**Task statement**
Lines of the data that contain the word "only" are the ones to copy.

**Data to process**
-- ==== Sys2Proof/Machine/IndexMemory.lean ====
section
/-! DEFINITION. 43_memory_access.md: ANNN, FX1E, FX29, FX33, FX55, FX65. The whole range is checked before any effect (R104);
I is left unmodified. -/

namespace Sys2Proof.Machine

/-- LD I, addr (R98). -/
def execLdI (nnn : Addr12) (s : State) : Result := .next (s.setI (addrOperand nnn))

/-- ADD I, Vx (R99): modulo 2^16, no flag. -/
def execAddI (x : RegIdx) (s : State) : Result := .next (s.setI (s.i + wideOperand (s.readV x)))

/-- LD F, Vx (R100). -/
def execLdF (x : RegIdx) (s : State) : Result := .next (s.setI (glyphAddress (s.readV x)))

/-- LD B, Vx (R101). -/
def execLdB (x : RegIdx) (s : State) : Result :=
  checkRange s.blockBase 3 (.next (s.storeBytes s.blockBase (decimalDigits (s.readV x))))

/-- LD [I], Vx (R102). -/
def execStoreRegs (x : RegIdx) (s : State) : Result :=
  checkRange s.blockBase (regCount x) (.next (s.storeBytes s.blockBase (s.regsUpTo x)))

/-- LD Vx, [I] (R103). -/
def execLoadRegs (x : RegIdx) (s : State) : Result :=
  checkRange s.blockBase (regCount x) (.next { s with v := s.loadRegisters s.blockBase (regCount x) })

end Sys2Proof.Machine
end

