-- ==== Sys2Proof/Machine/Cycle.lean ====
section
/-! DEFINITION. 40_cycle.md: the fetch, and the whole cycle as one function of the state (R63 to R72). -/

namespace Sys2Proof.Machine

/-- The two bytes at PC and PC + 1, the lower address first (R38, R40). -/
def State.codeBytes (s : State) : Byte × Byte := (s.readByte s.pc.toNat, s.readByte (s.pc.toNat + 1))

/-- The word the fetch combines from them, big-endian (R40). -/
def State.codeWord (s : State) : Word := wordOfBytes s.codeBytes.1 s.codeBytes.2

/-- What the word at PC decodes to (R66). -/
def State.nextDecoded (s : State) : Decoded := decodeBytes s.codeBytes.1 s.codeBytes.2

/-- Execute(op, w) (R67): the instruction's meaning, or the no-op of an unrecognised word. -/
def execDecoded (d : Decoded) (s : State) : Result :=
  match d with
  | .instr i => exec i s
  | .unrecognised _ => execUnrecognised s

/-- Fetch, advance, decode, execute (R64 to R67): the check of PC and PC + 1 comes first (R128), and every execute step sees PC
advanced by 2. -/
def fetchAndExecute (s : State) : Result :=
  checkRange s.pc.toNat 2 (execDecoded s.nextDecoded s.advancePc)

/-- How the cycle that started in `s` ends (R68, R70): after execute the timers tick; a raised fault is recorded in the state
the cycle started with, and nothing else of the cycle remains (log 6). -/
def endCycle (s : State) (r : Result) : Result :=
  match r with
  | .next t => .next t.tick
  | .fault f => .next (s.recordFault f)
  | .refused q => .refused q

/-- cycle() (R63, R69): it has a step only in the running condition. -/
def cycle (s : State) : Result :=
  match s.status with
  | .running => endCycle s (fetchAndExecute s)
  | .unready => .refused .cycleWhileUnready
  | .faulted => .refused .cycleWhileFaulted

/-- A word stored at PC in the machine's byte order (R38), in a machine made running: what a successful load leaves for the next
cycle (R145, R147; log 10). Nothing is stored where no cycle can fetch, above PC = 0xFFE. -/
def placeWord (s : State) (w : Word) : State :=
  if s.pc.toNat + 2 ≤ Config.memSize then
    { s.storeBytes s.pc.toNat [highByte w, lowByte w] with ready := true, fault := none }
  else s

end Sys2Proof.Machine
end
* * *
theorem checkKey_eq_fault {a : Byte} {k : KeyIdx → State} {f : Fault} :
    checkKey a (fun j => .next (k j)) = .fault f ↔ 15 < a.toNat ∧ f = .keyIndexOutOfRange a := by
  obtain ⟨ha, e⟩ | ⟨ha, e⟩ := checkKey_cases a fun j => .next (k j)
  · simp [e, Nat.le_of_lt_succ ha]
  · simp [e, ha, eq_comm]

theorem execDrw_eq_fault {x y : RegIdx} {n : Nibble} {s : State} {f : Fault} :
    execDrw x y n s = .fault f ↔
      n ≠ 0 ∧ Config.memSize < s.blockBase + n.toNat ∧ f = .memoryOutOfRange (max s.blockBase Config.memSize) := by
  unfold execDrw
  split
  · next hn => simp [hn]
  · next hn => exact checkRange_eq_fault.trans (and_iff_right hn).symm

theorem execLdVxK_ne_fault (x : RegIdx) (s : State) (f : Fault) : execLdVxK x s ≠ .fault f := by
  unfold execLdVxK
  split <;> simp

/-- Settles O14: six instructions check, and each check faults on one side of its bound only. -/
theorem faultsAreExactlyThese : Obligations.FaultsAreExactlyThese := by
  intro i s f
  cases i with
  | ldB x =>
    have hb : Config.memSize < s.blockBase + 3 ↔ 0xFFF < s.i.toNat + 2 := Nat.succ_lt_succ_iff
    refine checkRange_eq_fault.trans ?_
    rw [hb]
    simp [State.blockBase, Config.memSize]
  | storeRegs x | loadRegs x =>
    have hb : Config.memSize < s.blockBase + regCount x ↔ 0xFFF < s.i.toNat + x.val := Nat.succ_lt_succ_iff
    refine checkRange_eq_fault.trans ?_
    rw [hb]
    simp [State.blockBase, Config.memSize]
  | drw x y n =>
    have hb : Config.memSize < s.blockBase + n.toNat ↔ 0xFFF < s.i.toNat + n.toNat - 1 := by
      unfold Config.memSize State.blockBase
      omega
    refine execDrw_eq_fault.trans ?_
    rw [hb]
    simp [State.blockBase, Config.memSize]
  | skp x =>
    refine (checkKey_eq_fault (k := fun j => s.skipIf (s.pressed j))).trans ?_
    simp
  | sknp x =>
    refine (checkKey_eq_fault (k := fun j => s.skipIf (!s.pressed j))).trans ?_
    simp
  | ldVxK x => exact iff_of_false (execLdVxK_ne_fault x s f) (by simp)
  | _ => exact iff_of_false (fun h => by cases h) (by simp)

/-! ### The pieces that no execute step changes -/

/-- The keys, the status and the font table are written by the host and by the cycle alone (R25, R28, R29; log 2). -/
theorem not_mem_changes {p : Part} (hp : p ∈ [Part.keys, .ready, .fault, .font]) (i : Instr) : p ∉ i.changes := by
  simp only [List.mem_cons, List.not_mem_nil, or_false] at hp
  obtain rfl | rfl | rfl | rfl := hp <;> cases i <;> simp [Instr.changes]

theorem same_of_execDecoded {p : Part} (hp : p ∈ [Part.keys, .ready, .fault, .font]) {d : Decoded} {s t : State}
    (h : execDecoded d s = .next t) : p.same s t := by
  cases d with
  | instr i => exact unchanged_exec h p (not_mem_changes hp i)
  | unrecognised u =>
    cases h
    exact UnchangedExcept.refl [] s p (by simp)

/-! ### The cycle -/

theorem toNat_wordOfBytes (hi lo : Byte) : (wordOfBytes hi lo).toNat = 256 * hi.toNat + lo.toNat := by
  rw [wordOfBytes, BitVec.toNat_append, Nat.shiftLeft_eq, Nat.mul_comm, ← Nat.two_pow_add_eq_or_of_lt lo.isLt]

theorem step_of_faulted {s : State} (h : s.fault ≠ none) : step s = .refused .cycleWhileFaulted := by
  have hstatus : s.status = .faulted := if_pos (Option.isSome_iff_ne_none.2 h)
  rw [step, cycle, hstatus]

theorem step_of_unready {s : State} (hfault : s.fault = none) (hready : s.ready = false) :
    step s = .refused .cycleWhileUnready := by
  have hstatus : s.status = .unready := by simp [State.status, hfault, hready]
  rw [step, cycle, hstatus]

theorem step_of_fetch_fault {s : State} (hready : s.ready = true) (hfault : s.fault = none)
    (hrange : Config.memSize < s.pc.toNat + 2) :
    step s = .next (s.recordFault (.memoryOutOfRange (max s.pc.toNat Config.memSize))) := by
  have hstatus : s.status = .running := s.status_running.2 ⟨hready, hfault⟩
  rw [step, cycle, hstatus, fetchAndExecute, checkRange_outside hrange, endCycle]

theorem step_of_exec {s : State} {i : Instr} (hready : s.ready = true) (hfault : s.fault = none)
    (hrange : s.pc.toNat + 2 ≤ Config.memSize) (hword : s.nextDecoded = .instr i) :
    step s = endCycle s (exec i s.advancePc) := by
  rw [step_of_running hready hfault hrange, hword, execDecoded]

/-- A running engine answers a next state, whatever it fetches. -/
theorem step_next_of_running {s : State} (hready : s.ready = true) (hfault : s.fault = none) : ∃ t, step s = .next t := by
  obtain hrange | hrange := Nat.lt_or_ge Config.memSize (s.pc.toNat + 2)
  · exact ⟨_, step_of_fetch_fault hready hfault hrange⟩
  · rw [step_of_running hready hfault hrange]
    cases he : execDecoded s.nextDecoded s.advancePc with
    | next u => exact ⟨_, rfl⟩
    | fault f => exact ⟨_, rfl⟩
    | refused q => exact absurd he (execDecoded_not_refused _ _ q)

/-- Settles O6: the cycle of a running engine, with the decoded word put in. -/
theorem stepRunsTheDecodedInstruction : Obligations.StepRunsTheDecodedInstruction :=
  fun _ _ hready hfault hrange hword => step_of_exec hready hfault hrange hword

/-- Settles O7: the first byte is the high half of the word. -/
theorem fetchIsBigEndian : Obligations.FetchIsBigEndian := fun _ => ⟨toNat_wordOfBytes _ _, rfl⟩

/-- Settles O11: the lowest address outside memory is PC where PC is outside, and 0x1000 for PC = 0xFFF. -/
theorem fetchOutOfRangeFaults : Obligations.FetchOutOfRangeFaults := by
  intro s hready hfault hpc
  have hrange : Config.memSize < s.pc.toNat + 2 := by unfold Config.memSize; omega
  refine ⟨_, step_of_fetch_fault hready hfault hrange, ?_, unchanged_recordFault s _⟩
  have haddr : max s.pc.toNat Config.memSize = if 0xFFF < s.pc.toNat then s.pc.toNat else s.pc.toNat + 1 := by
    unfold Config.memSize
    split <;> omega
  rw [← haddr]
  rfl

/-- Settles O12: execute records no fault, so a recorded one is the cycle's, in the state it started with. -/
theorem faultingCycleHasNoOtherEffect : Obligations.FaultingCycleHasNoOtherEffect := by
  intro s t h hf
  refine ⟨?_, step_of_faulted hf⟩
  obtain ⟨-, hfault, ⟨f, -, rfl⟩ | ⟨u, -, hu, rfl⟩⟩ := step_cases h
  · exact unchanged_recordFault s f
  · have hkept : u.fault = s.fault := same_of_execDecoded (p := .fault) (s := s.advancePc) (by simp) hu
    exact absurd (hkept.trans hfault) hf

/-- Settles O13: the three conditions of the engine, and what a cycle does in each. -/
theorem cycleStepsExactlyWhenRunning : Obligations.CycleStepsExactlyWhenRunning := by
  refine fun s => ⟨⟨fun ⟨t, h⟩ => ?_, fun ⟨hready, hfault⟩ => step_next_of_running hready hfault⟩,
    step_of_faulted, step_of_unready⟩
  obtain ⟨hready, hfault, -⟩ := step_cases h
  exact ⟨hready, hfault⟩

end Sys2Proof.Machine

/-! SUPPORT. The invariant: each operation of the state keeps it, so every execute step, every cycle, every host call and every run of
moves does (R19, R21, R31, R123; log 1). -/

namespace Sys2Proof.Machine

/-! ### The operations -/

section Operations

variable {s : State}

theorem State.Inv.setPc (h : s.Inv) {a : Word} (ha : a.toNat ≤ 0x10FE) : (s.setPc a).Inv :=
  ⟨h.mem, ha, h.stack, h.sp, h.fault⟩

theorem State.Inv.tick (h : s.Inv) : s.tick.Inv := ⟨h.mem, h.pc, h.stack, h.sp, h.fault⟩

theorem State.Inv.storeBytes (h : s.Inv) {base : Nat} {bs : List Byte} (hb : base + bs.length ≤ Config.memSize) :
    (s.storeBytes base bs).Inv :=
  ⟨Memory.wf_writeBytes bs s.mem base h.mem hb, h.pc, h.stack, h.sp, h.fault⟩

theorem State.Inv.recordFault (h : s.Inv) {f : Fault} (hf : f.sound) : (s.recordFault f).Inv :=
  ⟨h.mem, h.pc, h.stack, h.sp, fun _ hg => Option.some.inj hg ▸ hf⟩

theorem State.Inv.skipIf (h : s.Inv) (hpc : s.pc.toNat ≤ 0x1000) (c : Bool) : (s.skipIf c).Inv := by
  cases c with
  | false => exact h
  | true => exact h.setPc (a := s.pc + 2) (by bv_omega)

**Task result**
/-- cycle() (R63, R69): it has a step only in the running condition. -/
/-- Settles O14: six instructions check, and each check faults on one side of its bound only. -/
  simp only [List.mem_cons, List.not_mem_nil, or_false] at hp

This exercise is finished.